**ASSIGNED TASK**
Among the entries below, one line contains "let tg := grayDecode f.gray" and another contains "v with heatRd". Transcribe those two lines and every line between them, exactly.

[[ AVAILABLE RECORDS open ]]

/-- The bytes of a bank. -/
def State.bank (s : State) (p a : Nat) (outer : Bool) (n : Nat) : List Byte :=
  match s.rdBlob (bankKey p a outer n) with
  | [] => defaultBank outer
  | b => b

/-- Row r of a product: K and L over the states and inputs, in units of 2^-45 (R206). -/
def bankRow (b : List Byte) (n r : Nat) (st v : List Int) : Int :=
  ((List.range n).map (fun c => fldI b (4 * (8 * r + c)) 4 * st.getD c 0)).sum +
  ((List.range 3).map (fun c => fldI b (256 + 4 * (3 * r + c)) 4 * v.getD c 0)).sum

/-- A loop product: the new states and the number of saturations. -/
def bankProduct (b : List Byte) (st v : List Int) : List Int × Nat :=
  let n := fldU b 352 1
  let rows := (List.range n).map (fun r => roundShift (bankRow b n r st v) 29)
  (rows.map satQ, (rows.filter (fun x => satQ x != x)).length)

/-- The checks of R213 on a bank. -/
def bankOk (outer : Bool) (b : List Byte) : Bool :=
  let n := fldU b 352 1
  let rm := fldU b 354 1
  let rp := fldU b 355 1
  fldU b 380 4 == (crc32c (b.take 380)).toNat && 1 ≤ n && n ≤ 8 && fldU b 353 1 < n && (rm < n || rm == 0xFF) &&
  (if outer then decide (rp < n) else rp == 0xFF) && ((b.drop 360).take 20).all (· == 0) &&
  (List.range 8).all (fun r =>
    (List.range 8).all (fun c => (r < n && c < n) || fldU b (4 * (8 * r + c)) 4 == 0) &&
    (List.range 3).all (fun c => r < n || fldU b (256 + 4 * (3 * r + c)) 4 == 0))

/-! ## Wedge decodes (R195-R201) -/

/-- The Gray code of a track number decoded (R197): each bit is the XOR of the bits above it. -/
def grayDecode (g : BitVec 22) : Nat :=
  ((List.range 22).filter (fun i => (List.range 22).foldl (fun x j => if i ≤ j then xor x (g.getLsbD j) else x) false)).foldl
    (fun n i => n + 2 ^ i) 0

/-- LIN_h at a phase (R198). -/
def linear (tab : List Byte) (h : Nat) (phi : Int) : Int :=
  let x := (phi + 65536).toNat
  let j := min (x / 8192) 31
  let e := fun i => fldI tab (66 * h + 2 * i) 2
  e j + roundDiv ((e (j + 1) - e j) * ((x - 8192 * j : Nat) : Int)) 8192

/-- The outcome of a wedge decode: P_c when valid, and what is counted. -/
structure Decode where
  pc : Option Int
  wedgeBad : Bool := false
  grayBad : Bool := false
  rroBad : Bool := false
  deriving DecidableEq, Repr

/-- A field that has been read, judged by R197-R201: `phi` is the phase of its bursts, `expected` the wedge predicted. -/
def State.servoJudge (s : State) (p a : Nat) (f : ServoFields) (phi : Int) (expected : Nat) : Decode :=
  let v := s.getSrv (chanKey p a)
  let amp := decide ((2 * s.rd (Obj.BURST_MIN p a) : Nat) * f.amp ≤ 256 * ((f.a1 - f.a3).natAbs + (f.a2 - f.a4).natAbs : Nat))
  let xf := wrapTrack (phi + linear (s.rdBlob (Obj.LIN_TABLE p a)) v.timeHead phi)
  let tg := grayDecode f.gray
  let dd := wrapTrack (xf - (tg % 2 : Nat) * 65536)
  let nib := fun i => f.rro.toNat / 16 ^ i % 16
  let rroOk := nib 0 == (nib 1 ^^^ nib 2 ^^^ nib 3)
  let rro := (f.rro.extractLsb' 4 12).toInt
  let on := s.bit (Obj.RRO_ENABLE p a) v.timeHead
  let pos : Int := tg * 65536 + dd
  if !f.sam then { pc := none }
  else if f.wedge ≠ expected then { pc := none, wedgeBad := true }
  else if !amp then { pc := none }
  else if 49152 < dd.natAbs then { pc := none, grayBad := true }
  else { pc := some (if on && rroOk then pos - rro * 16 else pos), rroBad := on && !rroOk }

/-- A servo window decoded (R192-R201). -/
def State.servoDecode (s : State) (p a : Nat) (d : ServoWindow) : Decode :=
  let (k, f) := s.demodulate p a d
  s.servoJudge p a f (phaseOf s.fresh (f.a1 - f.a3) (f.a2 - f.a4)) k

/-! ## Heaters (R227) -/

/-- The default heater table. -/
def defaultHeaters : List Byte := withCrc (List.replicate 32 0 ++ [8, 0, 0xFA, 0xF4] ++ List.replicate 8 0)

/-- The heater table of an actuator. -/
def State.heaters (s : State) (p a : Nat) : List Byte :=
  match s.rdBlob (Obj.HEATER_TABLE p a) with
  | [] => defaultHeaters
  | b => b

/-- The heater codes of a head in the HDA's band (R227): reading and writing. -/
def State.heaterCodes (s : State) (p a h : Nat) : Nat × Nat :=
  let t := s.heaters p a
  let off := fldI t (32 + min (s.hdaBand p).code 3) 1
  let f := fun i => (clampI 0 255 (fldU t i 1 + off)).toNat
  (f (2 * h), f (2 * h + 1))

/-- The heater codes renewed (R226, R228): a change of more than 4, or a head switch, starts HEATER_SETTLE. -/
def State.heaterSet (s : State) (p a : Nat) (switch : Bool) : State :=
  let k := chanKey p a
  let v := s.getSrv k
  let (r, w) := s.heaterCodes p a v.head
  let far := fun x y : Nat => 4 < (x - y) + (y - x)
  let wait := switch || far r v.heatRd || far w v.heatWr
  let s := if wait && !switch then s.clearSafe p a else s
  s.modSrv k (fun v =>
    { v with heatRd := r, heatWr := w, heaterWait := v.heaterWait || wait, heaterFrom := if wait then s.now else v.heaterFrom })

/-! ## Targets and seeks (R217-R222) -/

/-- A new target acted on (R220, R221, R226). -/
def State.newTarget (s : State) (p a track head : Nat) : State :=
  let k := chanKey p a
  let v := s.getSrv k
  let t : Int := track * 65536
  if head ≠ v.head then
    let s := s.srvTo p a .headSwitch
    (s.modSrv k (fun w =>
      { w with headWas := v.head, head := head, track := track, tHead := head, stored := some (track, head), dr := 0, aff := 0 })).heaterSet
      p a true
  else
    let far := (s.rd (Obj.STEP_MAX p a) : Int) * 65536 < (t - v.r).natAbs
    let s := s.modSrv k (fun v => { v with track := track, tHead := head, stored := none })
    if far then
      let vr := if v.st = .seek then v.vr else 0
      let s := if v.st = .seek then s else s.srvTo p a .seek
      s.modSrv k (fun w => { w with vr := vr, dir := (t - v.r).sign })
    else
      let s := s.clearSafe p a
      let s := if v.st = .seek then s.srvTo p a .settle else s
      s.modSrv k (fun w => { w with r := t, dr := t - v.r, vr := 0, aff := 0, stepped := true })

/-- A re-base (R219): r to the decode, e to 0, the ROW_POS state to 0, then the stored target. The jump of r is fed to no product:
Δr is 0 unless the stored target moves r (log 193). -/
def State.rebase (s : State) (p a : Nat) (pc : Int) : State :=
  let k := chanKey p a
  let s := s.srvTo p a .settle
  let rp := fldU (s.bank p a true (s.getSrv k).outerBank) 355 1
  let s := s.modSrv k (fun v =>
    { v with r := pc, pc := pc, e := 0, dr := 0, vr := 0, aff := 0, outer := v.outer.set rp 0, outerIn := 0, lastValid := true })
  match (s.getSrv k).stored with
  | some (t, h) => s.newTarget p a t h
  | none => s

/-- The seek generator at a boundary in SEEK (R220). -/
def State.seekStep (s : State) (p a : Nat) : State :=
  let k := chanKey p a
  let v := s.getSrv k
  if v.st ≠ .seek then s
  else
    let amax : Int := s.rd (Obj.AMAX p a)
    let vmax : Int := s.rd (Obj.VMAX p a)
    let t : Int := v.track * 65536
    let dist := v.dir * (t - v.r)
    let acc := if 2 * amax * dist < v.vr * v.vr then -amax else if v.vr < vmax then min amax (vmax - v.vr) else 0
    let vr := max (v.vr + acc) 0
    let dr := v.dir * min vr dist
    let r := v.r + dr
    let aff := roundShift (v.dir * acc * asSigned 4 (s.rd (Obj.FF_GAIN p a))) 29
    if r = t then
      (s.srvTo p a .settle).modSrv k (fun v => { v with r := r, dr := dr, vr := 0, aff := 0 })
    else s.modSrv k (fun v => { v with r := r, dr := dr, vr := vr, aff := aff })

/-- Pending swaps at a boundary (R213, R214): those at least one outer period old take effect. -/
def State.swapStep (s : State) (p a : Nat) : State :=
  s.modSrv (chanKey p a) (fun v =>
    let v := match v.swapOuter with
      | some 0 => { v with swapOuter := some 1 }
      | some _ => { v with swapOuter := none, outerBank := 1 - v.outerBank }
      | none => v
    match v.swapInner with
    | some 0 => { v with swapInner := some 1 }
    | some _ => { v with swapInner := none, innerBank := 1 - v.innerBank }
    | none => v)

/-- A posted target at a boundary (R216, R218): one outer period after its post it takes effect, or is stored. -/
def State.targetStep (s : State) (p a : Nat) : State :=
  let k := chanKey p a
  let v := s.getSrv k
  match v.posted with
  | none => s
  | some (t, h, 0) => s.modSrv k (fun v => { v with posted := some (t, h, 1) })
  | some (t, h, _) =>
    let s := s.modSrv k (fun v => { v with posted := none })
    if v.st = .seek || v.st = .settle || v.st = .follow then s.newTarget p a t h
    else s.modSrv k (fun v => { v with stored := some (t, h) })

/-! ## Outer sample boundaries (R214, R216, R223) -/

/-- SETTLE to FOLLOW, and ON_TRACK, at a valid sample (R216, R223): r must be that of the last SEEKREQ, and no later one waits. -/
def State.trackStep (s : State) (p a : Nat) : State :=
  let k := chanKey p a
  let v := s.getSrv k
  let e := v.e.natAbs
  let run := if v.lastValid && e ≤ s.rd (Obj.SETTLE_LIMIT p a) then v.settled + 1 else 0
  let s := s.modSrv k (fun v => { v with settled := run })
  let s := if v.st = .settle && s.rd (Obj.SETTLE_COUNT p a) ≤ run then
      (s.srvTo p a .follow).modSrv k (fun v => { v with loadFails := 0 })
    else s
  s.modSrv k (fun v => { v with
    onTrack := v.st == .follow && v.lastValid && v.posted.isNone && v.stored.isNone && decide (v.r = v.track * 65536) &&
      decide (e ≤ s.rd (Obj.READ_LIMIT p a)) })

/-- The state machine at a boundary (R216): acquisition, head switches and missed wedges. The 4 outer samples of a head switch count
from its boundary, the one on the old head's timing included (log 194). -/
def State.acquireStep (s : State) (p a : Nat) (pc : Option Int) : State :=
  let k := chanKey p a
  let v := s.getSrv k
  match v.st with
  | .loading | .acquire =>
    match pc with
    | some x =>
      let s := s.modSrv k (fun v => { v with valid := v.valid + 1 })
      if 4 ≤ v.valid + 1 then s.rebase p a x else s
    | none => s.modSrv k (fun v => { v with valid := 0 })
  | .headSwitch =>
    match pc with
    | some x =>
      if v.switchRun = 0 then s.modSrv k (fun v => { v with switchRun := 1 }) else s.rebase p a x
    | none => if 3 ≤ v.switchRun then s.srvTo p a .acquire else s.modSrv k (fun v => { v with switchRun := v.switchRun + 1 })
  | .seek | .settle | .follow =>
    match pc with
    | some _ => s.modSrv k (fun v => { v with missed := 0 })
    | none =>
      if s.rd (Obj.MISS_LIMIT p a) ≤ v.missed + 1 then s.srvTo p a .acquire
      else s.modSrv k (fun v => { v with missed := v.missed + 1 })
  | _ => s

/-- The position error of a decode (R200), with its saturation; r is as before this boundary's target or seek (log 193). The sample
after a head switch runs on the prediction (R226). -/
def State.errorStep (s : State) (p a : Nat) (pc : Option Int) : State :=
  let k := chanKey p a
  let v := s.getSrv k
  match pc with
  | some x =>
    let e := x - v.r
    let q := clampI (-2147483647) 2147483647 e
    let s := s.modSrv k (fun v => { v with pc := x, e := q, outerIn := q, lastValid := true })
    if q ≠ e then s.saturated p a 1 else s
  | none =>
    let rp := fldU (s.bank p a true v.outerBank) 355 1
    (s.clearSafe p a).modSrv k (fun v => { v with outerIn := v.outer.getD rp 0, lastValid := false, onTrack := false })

[[ AVAILABLE RECORDS closed ]]

**TASK SOLUTION**
  let tg := grayDecode f.gray
  let dd := wrapTrack (xf - (tg % 2 : Nat) * 65536)
  let nib := fun i => f.rro.toNat / 16 ^ i % 16
  let rroOk := nib 0 == (nib 1 ^^^ nib 2 ^^^ nib 3)
  let rro := (f.rro.extractLsb' 4 12).toInt
  let on := s.bit (Obj.RRO_ENABLE p a) v.timeHead
  let pos : Int := tg * 65536 + dd
  if !f.sam then { pc := none }
  else if f.wedge ≠ expected then { pc := none, wedgeBad := true }
  else if !amp then { pc := none }
  else if 49152 < dd.natAbs then { pc := none, grayBad := true }
  else { pc := some (if on && rroOk then pos - rro * 16 else pos), rroBad := on && !rroOk }

/-- A servo window decoded (R192-R201). -/
def State.servoDecode (s : State) (p a : Nat) (d : ServoWindow) : Decode :=
  let (k, f) := s.demodulate p a d
  s.servoJudge p a f (phaseOf s.fresh (f.a1 - f.a3) (f.a2 - f.a4)) k

/-! ## Heaters (R227) -/

/-- The default heater table. -/
def defaultHeaters : List Byte := withCrc (List.replicate 32 0 ++ [8, 0, 0xFA, 0xF4] ++ List.replicate 8 0)

/-- The heater table of an actuator. -/
def State.heaters (s : State) (p a : Nat) : List Byte :=
  match s.rdBlob (Obj.HEATER_TABLE p a) with
  | [] => defaultHeaters
  | b => b

/-- The heater codes of a head in the HDA's band (R227): reading and writing. -/
def State.heaterCodes (s : State) (p a h : Nat) : Nat × Nat :=
  let t := s.heaters p a
  let off := fldI t (32 + min (s.hdaBand p).code 3) 1
  let f := fun i => (clampI 0 255 (fldU t i 1 + off)).toNat
  (f (2 * h), f (2 * h + 1))

/-- The heater codes renewed (R226, R228): a change of more than 4, or a head switch, starts HEATER_SETTLE. -/
def State.heaterSet (s : State) (p a : Nat) (switch : Bool) : State :=
  let k := chanKey p a
  let v := s.getSrv k
  let (r, w) := s.heaterCodes p a v.head
  let far := fun x y : Nat => 4 < (x - y) + (y - x)
  let wait := switch || far r v.heatRd || far w v.heatWr
  let s := if wait && !switch then s.clearSafe p a else s
  s.modSrv k (fun v =>
    { v with heatRd := r, heatWr := w, heaterWait := v.heaterWait || wait, heaterFrom := if wait then s.now else v.heaterFrom })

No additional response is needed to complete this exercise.